# WORK TO COMPLETE
Write out again, exactly, the lines below starting at the one with "none => s.secStatus stBAD_SIGNATURE" and ending at the one with "data (R508). -/".

# DATA
== Segment start ==

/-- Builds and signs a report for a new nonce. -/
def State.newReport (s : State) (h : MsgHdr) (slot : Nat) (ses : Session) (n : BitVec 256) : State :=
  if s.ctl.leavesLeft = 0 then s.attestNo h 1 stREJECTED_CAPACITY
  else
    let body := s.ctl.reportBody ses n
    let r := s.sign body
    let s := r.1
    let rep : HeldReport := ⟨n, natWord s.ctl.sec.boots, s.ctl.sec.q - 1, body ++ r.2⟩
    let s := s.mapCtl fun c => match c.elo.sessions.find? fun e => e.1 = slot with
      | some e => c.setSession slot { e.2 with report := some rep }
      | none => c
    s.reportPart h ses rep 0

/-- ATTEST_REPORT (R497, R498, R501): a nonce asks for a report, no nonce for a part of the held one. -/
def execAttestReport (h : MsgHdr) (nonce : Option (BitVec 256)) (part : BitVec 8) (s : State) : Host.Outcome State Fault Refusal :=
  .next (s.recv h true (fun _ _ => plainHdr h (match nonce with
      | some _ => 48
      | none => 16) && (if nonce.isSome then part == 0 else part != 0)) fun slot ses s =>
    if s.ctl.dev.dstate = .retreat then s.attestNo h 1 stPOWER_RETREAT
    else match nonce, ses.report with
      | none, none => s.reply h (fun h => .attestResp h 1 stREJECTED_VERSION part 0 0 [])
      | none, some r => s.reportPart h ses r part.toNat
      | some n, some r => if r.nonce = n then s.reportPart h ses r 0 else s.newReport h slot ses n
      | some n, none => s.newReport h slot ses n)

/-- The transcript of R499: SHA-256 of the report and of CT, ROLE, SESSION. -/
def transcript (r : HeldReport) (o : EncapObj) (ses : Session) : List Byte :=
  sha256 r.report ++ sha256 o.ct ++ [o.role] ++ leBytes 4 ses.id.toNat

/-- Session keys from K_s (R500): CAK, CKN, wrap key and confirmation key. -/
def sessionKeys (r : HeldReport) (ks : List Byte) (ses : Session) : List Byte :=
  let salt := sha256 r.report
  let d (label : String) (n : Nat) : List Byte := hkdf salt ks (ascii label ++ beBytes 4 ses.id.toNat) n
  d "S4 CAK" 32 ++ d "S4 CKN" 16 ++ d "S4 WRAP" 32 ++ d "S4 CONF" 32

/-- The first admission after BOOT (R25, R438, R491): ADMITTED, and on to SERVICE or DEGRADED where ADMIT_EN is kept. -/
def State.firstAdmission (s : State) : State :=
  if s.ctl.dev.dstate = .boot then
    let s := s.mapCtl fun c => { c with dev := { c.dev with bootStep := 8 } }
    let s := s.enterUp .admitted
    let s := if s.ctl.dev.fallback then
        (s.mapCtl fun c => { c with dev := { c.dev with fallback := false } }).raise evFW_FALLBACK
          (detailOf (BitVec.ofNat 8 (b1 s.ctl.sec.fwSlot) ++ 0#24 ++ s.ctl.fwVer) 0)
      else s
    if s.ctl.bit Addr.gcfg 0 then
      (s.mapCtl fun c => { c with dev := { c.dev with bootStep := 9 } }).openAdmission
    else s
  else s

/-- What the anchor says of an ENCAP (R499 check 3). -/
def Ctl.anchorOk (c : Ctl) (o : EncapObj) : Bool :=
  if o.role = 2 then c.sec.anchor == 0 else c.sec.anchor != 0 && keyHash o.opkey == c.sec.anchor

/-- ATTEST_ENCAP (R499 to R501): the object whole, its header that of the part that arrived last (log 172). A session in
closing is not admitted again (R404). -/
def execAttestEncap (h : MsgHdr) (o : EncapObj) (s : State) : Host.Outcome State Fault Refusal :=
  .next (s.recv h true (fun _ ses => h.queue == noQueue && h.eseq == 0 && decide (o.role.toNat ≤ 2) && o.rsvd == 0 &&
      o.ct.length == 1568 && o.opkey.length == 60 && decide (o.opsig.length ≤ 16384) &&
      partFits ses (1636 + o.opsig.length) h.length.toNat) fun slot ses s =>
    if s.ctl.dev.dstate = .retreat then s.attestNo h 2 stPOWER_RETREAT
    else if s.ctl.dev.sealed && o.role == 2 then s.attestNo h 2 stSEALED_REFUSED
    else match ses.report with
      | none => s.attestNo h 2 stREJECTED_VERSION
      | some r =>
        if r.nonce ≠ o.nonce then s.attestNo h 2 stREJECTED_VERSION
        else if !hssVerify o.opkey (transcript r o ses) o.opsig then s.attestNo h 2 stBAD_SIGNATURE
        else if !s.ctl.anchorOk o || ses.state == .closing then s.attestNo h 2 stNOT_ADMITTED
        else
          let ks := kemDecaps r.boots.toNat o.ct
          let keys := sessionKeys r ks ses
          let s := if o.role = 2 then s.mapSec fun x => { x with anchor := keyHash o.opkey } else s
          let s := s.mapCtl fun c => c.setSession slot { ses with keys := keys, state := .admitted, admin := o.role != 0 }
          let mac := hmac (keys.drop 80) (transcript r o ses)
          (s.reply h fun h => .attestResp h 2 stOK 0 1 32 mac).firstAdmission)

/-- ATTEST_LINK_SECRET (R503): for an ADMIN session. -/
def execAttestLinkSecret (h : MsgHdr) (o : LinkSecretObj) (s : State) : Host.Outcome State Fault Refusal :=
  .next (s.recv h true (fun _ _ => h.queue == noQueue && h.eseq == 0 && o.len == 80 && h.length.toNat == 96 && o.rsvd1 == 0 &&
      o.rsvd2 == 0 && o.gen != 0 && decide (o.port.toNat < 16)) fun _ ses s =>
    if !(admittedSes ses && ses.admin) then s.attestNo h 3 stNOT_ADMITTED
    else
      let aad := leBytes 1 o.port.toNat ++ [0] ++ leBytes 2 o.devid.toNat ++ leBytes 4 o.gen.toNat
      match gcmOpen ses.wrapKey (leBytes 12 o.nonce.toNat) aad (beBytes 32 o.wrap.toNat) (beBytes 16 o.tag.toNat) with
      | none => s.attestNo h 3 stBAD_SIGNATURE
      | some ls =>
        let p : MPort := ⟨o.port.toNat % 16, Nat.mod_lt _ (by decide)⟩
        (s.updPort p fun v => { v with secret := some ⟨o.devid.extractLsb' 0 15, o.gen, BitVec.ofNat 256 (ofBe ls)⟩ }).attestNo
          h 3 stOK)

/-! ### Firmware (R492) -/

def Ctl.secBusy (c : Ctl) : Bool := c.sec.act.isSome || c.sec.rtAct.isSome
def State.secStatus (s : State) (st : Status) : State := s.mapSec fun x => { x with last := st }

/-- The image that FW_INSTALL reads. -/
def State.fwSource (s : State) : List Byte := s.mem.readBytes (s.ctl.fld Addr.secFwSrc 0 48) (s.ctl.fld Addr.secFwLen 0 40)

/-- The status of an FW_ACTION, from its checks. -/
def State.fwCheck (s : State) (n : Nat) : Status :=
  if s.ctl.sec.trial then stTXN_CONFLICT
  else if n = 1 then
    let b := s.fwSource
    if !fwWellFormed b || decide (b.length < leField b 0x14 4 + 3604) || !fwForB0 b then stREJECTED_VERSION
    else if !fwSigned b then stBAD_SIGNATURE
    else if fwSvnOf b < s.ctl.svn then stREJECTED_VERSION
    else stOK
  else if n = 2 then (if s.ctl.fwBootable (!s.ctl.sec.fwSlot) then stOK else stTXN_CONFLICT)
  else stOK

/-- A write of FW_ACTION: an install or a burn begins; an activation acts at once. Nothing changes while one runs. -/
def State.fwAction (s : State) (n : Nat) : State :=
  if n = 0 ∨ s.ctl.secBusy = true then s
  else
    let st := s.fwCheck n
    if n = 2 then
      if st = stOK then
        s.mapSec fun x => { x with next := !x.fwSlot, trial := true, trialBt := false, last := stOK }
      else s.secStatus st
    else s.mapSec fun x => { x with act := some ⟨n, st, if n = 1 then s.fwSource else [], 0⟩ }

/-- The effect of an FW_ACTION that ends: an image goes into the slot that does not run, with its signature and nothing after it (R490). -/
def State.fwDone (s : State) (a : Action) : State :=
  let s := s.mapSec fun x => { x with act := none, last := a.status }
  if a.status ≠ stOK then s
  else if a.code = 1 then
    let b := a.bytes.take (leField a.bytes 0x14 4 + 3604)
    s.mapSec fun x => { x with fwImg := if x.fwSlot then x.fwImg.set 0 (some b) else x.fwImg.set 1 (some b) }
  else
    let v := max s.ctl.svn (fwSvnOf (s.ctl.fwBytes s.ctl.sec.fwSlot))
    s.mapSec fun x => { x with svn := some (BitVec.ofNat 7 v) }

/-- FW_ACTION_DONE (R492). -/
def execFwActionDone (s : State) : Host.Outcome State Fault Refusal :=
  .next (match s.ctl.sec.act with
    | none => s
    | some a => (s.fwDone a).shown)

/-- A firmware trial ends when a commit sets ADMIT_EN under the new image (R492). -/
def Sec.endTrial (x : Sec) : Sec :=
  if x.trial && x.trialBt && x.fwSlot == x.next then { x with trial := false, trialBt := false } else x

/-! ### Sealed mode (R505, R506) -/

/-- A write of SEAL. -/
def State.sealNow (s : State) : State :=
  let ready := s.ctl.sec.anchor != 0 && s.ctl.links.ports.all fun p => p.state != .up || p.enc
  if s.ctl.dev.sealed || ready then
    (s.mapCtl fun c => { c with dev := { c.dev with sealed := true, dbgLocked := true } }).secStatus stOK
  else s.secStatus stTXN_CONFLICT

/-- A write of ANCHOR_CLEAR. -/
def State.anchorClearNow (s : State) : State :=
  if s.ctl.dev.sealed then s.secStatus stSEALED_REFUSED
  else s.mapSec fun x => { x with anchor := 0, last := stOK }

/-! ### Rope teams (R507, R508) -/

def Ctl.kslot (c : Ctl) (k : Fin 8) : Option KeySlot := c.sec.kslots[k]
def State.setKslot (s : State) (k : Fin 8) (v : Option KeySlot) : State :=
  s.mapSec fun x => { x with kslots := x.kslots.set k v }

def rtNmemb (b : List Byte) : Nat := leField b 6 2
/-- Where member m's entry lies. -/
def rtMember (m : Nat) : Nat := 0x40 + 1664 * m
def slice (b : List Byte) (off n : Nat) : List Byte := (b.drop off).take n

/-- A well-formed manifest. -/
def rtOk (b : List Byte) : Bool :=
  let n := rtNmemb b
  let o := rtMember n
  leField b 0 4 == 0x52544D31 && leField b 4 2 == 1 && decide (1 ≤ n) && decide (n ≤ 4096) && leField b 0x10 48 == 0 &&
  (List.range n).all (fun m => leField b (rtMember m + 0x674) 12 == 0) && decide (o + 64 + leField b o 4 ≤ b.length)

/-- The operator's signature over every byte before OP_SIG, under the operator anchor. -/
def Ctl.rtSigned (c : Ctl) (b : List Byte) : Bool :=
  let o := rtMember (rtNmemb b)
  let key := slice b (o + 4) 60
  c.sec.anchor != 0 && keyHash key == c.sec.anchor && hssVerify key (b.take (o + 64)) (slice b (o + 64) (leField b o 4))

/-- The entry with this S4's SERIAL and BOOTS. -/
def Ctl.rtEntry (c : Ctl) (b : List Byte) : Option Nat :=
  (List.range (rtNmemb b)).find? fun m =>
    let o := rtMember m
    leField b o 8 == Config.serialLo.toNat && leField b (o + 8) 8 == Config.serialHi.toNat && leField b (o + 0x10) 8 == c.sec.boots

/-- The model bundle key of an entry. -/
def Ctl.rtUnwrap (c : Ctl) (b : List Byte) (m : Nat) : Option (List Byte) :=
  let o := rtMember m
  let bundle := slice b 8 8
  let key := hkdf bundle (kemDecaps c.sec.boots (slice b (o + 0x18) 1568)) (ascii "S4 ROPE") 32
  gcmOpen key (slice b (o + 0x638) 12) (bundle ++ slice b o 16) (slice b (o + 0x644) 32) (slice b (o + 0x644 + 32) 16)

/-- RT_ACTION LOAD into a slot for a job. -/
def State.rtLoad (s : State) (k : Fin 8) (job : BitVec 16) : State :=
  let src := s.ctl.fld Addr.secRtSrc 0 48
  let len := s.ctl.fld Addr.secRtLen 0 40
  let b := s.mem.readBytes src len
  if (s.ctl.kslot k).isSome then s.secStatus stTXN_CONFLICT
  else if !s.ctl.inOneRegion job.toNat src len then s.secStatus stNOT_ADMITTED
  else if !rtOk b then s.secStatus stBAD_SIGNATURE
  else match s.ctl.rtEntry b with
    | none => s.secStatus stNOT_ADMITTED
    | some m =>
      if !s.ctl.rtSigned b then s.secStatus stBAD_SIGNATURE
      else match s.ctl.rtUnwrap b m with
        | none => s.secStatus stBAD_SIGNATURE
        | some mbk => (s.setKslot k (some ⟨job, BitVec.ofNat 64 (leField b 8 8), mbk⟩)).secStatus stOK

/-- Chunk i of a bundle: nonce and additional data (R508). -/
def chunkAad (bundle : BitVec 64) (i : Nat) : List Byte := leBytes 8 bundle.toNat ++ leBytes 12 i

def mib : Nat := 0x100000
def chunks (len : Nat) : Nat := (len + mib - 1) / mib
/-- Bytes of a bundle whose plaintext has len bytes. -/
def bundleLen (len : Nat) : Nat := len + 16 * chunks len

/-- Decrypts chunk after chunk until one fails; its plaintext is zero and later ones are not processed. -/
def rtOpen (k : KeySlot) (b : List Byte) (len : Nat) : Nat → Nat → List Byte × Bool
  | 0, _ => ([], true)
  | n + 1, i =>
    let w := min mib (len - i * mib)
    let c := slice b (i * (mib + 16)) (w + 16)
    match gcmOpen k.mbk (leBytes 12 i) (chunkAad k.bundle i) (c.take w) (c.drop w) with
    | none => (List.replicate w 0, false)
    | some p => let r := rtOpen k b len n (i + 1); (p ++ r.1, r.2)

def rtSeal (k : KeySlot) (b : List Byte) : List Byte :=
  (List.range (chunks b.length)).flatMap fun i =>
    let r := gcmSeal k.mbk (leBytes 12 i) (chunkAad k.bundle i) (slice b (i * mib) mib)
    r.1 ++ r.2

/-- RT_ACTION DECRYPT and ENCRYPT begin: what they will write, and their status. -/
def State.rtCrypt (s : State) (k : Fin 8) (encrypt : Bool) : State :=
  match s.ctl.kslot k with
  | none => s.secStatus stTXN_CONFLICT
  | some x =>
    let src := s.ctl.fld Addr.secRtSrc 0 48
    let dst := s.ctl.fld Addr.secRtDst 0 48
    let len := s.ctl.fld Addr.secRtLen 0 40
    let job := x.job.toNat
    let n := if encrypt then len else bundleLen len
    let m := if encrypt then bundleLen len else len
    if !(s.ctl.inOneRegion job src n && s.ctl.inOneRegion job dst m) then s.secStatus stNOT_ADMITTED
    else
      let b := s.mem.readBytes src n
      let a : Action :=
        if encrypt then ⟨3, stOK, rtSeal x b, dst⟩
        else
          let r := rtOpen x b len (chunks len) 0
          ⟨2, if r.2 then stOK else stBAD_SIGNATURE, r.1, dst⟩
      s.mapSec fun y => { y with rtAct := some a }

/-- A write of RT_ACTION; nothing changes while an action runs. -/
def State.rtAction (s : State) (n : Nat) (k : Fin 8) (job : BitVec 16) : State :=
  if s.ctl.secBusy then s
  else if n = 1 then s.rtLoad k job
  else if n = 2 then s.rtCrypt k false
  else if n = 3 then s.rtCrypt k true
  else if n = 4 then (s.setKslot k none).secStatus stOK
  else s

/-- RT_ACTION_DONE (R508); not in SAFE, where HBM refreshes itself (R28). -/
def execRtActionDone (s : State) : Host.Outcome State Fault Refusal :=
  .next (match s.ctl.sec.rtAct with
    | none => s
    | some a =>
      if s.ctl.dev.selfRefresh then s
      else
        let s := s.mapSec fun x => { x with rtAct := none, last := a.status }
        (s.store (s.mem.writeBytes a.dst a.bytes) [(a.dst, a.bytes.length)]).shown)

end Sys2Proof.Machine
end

== Segment end ==

# PROBLEM SOLUTION
        | none => s.secStatus stBAD_SIGNATURE
        | some mbk => (s.setKslot k (some ⟨job, BitVec.ofNat 64 (leField b 8 8), mbk⟩)).secStatus stOK

/-- Chunk i of a bundle: nonce and additional data (R508). -/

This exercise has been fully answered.